The way of love is never an easy way. If our hearts be set on walking in that way we must be prepared to suffer. "It was the way the Master went; should not the servant tread it still?" It is possible that we may be enclosed in circumstances which drain natural love, till we feel as dry as grass on an Indian hillside under a burning sun.
We have toiled for someone dear to us, but never knew it as toil. We have poured out stores of health never to be recovered, but did not know it, nor would we have cared if we had known it, so dearly did we love. And all our hope was that the one so cherished would become a minister to others. But it was not so.
And then unwillingly we became aware of a strange unresponsiveness in the one for whom nothing had seemed too much to do, of a coldness that chilled, a hardness that pushed away as with hard hands the heart that had almost broken to save that life from destruction.
Then (but only those who have gone through such a bereft hour will understand) a fear worse than any pain has us in its grip: is the love of the years slipping from us? "Father, forgive them, for they know not what they do"--is that fading from our memory? "Love never faileth"--is love failing now? Shall we find ourselves meeting lovelessness with lovelessness?
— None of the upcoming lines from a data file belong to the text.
/-- A phase that answers a next state did one of these. -/
theorem phaseStep_of_exec {s t : State} (h : exec (decodePhase s.seq.code) s = .next t) : PhaseStep s t := by
  have reads : ∀ {d commit a n}, Host.Outcome.next (busPhase d commit (busRead a n s)) = (.next t : Host.Outcome State Fault Refusal) →
      (∃ x bytes, Delivers s (readFrame a n) (x :: bytes) ∧ bytes.length = n ∧
        t = commit bytes (afterDone s (readFrame a n) (x :: bytes))) ∨
      (∃ rx, FailsAfter s (readFrame a n) rx ∧ t = raise .transportFailure d (afterFailure s (readFrame a n) rx)) ∨
      (∃ rx stop, ResetAfter s (readFrame a n) rx stop ∧ t = afterReset s (readFrame a n) rx stop) ∨
      (∃ rx, HangsAfter s (readFrame a n) rx ∧ t = afterHang s (readFrame a n) rx) := by
    intro d commit a n h
    rw [← Host.Outcome.next.inj h]
    rcases busPhase_read_cases d a n s with ⟨x, b, hd, hl, he⟩ | ⟨rx, hd, he⟩ | ⟨rx, stop, hd, he⟩ | ⟨rx, hd, he⟩
    · exact .inl ⟨x, b, hd, hl, he _⟩
    · exact .inr (.inl ⟨rx, hd, he _⟩)
    · exact .inr (.inr (.inl ⟨rx, stop, hd, he _⟩))
    · exact .inr (.inr (.inr ⟨rx, hd, he _⟩))
  have writes : ∀ {d commit a v}, Host.Outcome.next (busPhase d commit (busWrite a v s)) = (.next t : Host.Outcome State Fault Refusal) →
      (∃ rx, Delivers s (writeFrame a v) rx ∧ t = commit [] (afterDone s (writeFrame a v) rx)) ∨
      (∃ rx, FailsAfter s (writeFrame a v) rx ∧ t = raise .transportFailure d (afterFailure s (writeFrame a v) rx)) ∨
      (∃ rx stop, ResetAfter s (writeFrame a v) rx stop ∧ t = afterReset s (writeFrame a v) rx stop) ∨
      (∃ rx, HangsAfter s (writeFrame a v) rx ∧ t = afterHang s (writeFrame a v) rx) := by
    intro d commit a v h
    rw [← Host.Outcome.next.inj h]
    rcases busPhase_write_cases d a v s with ⟨rx, hd, he⟩ | ⟨rx, hd, he⟩ | ⟨rx, stop, hd, he⟩ | ⟨rx, hd, he⟩
    · exact .inl ⟨rx, hd, he _⟩
    · exact .inr (.inl ⟨rx, hd, he _⟩)
    · exact .inr (.inr (.inl ⟨rx, stop, hd, he _⟩))
    · exact .inr (.inr (.inr ⟨rx, hd, he _⟩))
  cases hq : s.seq with
  | idle =>
    rw [hq] at h
    rcases seqIdle_cases h with ⟨hc, rfl⟩ | ⟨c, cs, hc, hd⟩
    · exact .wait hq hc
    · rcases dispatch_cases hd with ⟨e, he, rfl⟩ | ⟨rfl, hs, rfl⟩ | ⟨rfl, hs, rfl⟩ | ⟨ha, hs, rfl⟩ | ⟨ha, hs, rfl⟩
      · exact .refuse hq hc he
      · exact .init hq hc hs
      · exact .force hq hc hs
      · have := PhaseStep.cached hq hc ha hs
        rcases ha with rfl | rfl | rfl <;> exact this
      · exact .fetch hq hc ha hs
  | pollWait =>
    rw [hq] at h
    replace h : execSeqPollWait s = .next t := h
    cases hd : s.delays.headD true
    · rw [execSeqPollWait, delay_hangs _ hd] at h; cases h; exact .pollWaitHangs hq hd
    · rw [execSeqPollWait, delay_returns _ hd] at h; cases h; exact .pollWait hq hd
  | calDecode => rw [hq] at h; cases h; exact .calDecode hq
  | rawDecode => rw [hq] at h; cases h; exact .rawDecode hq
  | compT => rw [hq] at h; cases h; exact .compT hq
  | compP => rw [hq] at h; cases h; exact .compP hq
  | compH =>
    rw [hq] at h
    have h2 : exec .seqCompH s = .next t := h
    rw [exec, execSeqCompH] at h2
    simp only [respond, accessorData] at h2
    rw [← Host.Outcome.next.inj h2]
    exact .compH hq
  | resetWr =>
    rw [hq] at h
    rcases writes h with ⟨rx, hd, rfl⟩ | ⟨rx, hd, rfl⟩ | ⟨rx, stop, hd, rfl⟩ | ⟨rx, hd, rfl⟩
    · exact .resetWr hq hd
    · have := PhaseStep.failed (s := s) (sent := writeFrame (wireAddr s.cfg.aReset) s.cfg.vReset) (rx := rx) (by rw [hq]; decide) (by rw [hq]; rfl) hd
      rwa [hq] at this
    · exact .cutOff (by rw [hq]; decide) (by rw [hq]; rfl) hd
    · exact .hangs (by rw [hq]; decide) (by rw [hq]; rfl) hd
  | cfgHumWr =>
    rw [hq] at h
    rcases writes h with ⟨rx, hd, rfl⟩ | ⟨rx, hd, rfl⟩ | ⟨rx, stop, hd, rfl⟩ | ⟨rx, hd, rfl⟩
    · exact .cfgHumWr hq hd
    · have := PhaseStep.failed (s := s) (sent := writeFrame (wireAddr s.cfg.aCtrlHum) (humByte s.cfg)) (rx := rx) (by rw [hq]; decide) (by rw [hq]; rfl) hd
      rwa [hq] at this
    · exact .cutOff (by rw [hq]; decide) (by rw [hq]; rfl) hd
    · exact .hangs (by rw [hq]; decide) (by rw [hq]; rfl) hd
  | cfgMeasWr =>
    rw [hq] at h
    rcases writes h with ⟨rx, hd, rfl⟩ | ⟨rx, hd, rfl⟩ | ⟨rx, stop, hd, rfl⟩ | ⟨rx, hd, rfl⟩
    · exact .cfgMeasWr hq hd
    · have := PhaseStep.failed (s := s) (sent := writeFrame (wireAddr s.cfg.aCtrlMeas) (sleepByte s.cfg)) (rx := rx) (by rw [hq]; decide) (by rw [hq]; rfl) hd
      rwa [hq] at this
    · exact .cutOff (by rw [hq]; decide) (by rw [hq]; rfl) hd
    · exact .hangs (by rw [hq]; decide) (by rw [hq]; rfl) hd
  | forceWr =>
    rw [hq] at h
    rcases writes h with ⟨rx, hd, rfl⟩ | ⟨rx, hd, rfl⟩ | ⟨rx, stop, hd, rfl⟩ | ⟨rx, hd, rfl⟩
    · exact .forceWr hq hd
    · have := PhaseStep.failed (s := s) (sent := writeFrame (wireAddr s.cfg.aCtrlMeas) (forcedByte s.mreg)) (rx := rx) (by rw [hq]; decide) (by rw [hq]; rfl) hd
      rwa [hq] at this
    · exact .cutOff (by rw [hq]; decide) (by rw [hq]; rfl) hd
    · exact .hangs (by rw [hq]; decide) (by rw [hq]; rfl) hd
  | pollRd =>
    rw [hq] at h
    rcases reads h with ⟨x, b, hd, hl, rfl⟩ | ⟨rx, hd, rfl⟩ | ⟨rx, stop, hd, rfl⟩ | ⟨rx, hd, rfl⟩
    · obtain ⟨b, rfl⟩ := List.length_eq_one_iff.mp hl
      exact .pollRd hq hd
    · have := PhaseStep.failed (s := s) (sent := readFrame (wireAddr s.cfg.aStatus) 1) (rx := rx) (by rw [hq]; decide) (by rw [hq]; rfl) hd
      rwa [hq] at this
    · exact .cutOff (by rw [hq]; decide) (by rw [hq]; rfl) hd
    · exact .hangs (by rw [hq]; decide) (by rw [hq]; rfl) hd
  | forceRd =>
    rw [hq] at h
    rcases reads h with ⟨x, b, hd, hl, rfl⟩ | ⟨rx, hd, rfl⟩ | ⟨rx, stop, hd, rfl⟩ | ⟨rx, hd, rfl⟩
    · obtain ⟨b, rfl⟩ := List.length_eq_one_iff.mp hl
      exact .forceRd hq hd
    · have := PhaseStep.failed (s := s) (sent := readFrame (wireAddr s.cfg.aCtrlMeas) 1) (rx := rx) (by rw [hq]; decide) (by rw [hq]; rfl) hd
      rwa [hq] at this
    · exact .cutOff (by rw [hq]; decide) (by rw [hq]; rfl) hd
    · exact .hangs (by rw [hq]; decide) (by rw [hq]; rfl) hd
  | cal1Rd =>
    rw [hq] at h
    rcases reads h with ⟨x, b, hd, hl, rfl⟩ | ⟨rx, hd, rfl⟩ | ⟨rx, stop, hd, rfl⟩ | ⟨rx, hd, rfl⟩
    · obtain ⟨b, rfl⟩ := exists_buffer hl
      rw [toBuffer_toList_self]; exact .cal1Rd hq hd
    · have := PhaseStep.failed (s := s) (sent := readFrame (wireAddr s.cfg.aCal1) 26) (rx := rx) (by rw [hq]; decide) (by rw [hq]; rfl) hd
      rwa [hq] at this
    · exact .cutOff (by rw [hq]; decide) (by rw [hq]; rfl) hd
    · exact .hangs (by rw [hq]; decide) (by rw [hq]; rfl) hd
  | cal2Rd =>
    rw [hq] at h
    rcases reads h with ⟨x, b, hd, hl, rfl⟩ | ⟨rx, hd, rfl⟩ | ⟨rx, stop, hd, rfl⟩ | ⟨rx, hd, rfl⟩
    · obtain ⟨b, rfl⟩ := exists_buffer hl
      rw [toBuffer_toList_self]; exact .cal2Rd hq hd
    · have := PhaseStep.failed (s := s) (sent := readFrame (wireAddr s.cfg.aCal2) 8) (rx := rx) (by rw [hq]; decide) (by rw [hq]; rfl) hd
      rwa [hq] at this
    · exact .cutOff (by rw [hq]; decide) (by rw [hq]; rfl) hd
    · exact .hangs (by rw [hq]; decide) (by rw [hq]; rfl) hd
  | dataRd =>
    rw [hq] at h
    rcases reads h with ⟨x, b, hd, hl, rfl⟩ | ⟨rx, hd, rfl⟩ | ⟨rx, stop, hd, rfl⟩ | ⟨rx, hd, rfl⟩
    · obtain ⟨b, rfl⟩ := exists_buffer hl
      rw [toBuffer_toList_self]; exact .dataRd hq hd
    · have := PhaseStep.failed (s := s) (sent := readFrame (wireAddr s.cfg.aData) 8) (rx := rx) (by rw [hq]; decide) (by rw [hq]; rfl) hd
      rwa [hq] at this
    · exact .cutOff (by rw [hq]; decide) (by rw [hq]; rfl) hd
    · exact .hangs (by rw [hq]; decide) (by rw [hq]; rfl) hd
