-- ==== Sys2Proof/Tests/Slice0.lean ====
section
/-! SUPPORT. Small tests with their expected results taken from the spec (each names where), the smoke test of the checks, a word for every
constructor's decoding, and for every obligation with hypotheses a concrete state and operands that meet them. -/

namespace Sys2Proof.Tests

open Sys2Proof.Machine Sys2Proof.Safety

/-! ### Helpers -/

/-- A machine in phase `p` and controller state `x`, with these exchange answers to come. -/
def at_ (p : Phase) (x : SState) (answers : List Answer) : State := { State.reset with seq := p, sstate := x, answers := answers }

/-- An idle machine in controller state `x` with these commands presented. -/
def idle_ (x : SState) (cmds : List (BitVec 3)) : State := { State.reset with sstate := x, cmds := cmds }

/-- What can be seen of the next state, if there is one. -/
def see {α : Type} (o : Host.Outcome State Fault Refusal) (f : State → α) : Option α :=
  match o with
  | .next t => some (f t)
  | .fault _ => none
  | .refused _ => none

/-- A controller in the middle of an `INIT`, with a poll bound and a poll count. -/
def polling (limit : Option Nat) (count : Nat) (answers : List Answer) : State :=
  { State.reset with
    cfg := { Config.default with pollLimit := limit }
    seq := .pollRd
    cmdreg := 1
    pollcnt := count
    answers := answers }

/-- Vector set V-CAL-A, block 1 (spec/95_test_vectors.md 2.1). -/
def blockA1 : Vector Byte 26 := #v[0x70, 0x6B, 0x43, 0x67, 0x18, 0xFC, 0x7D, 0x8E, 0x43, 0xD6, 0xD0, 0x0B, 0x27, 0x0B, 0x8C, 0x00, 0xF9, 0xFF,
  0x8C, 0x3C, 0xF8, 0xC6, 0x70, 0x17, 0x00, 0x4B]

/-- Vector set V-CAL-A, block 2. -/
def blockA2 : Vector Byte 8 := #v[0x6F, 0x01, 0x00, 0x12, 0x2D, 0x03, 0x1E, 0x00]

/-- The coefficients of V-CAL-A (spec/95_test_vectors.md 2.1). -/
def calA : Cal where
  t1 := 27504
  t2 := 26435
  t3 := -1000
  p1 := 36477
  p2 := -10685
  p3 := 3024
  p4 := 2855
  p5 := 140
  p6 := -7
  p7 := 15500
  p8 := -14600
  p9 := 6000
  h1 := 75
  h2 := 367
  h3 := 0
  h4 := 301
  h5 := 50
  h6 := 30

/-- A fetch about to compute, with the coefficients of V-CAL-A. -/
def computing (p : Phase) (rawP rawT : BitVec 20) (rawH : BitVec 16) (tfine : Word) : State :=
  { State.reset with seq := p, sstate := .measuring, cmdreg := 4, cal := calA, rawP := rawP, rawT := rawT, rawH := rawH, tfine := tfine }

/-! ### The checks refuse ill-formed terms -/

/-- spec/20_memory.md R49: "for `1 <= n`". -/
theorem smoke_read_of_nothing : wellFormed Config.default (.busRead 0x50#7 0) = false := by decide
/-- `0xF3` is the address of the status read, which has its own row (R75). -/
theorem smoke_read_at_named_address : wellFormed Config.default (.busRead 0x73#7 1) = false := by decide
theorem smoke_write_at_named_address : wellFormed Config.default (.busWrite 0x60#7 0xB6#8) = false := by decide
/-- R76: the payload is `V_RESET`. -/
theorem smoke_reset_payload : wellFormed Config.default (.busWrReset 0x00#8) = false := by decide
/-- R78: the upper five bits are 0. -/
theorem smoke_humidity_payload : wellFormed Config.default (.busWrCtrlHum 0x09#8) = false := by decide
/-- R79, R80: "The engine only ever writes 0b00 and 0b01" into the mode bits; with 0b00 only the payload of `INIT`. -/
theorem smoke_mode_payload : wellFormed Config.default (.busWrCtrlMeas 0x27#8) = false := by decide
theorem smoke_sleep_payload : wellFormed Config.default (.busWrCtrlMeas 0x28#8) = false := by decide
/-- spec/20_memory.md R41, each burst one past the end; spec/00_scope.md R6, `POLL_LIMIT`. -/
theorem smoke_configurations :
    ({ Config.default with aCal1 := 0xE7#8 }.ok = false) ∧ ({ Config.default with aCal2 := 0xF9#8 }.ok = false) ∧
      ({ Config.default with aData := 0xF9#8 }.ok = false) ∧ ({ Config.default with pollLimit := some 0 }.ok = false) := by decide
theorem smoke_equal_addresses : { Config.default with aStatus := Config.default.aCtrlMeas }.addrsDistinct = false := by decide
/-- The last addresses each burst may have, and the default column. -/
theorem test_good_configurations :
    Config.default.ok = true ∧ Config.default.addrsDistinct = true ∧
      ({ Config.default with aCal1 := 0xE6#8, aCal2 := 0xF8#8, aData := 0xF8#8, pollLimit := some 1 }.ok = true) := by decide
In such an hour a poem, now many years old, that expressed a desperate prayer, burned into words:
Deep unto deep,O Lord,
Crieth in me,
Gathering strength I come,
Lord, unto Thee.
Jesus of Calvary,
Smitten for me,
Ask what Thou wilt, but give
Love to me.
Yes, ask what Thou wilt--any hopes, any joys of human affection. Any rewards of love--but let not love depart. Nothing ordinary is equal to this new call; nothing in me suffices for this. O Lord of Love and Lord of Pain, abound in me in love: love through me, Love of God.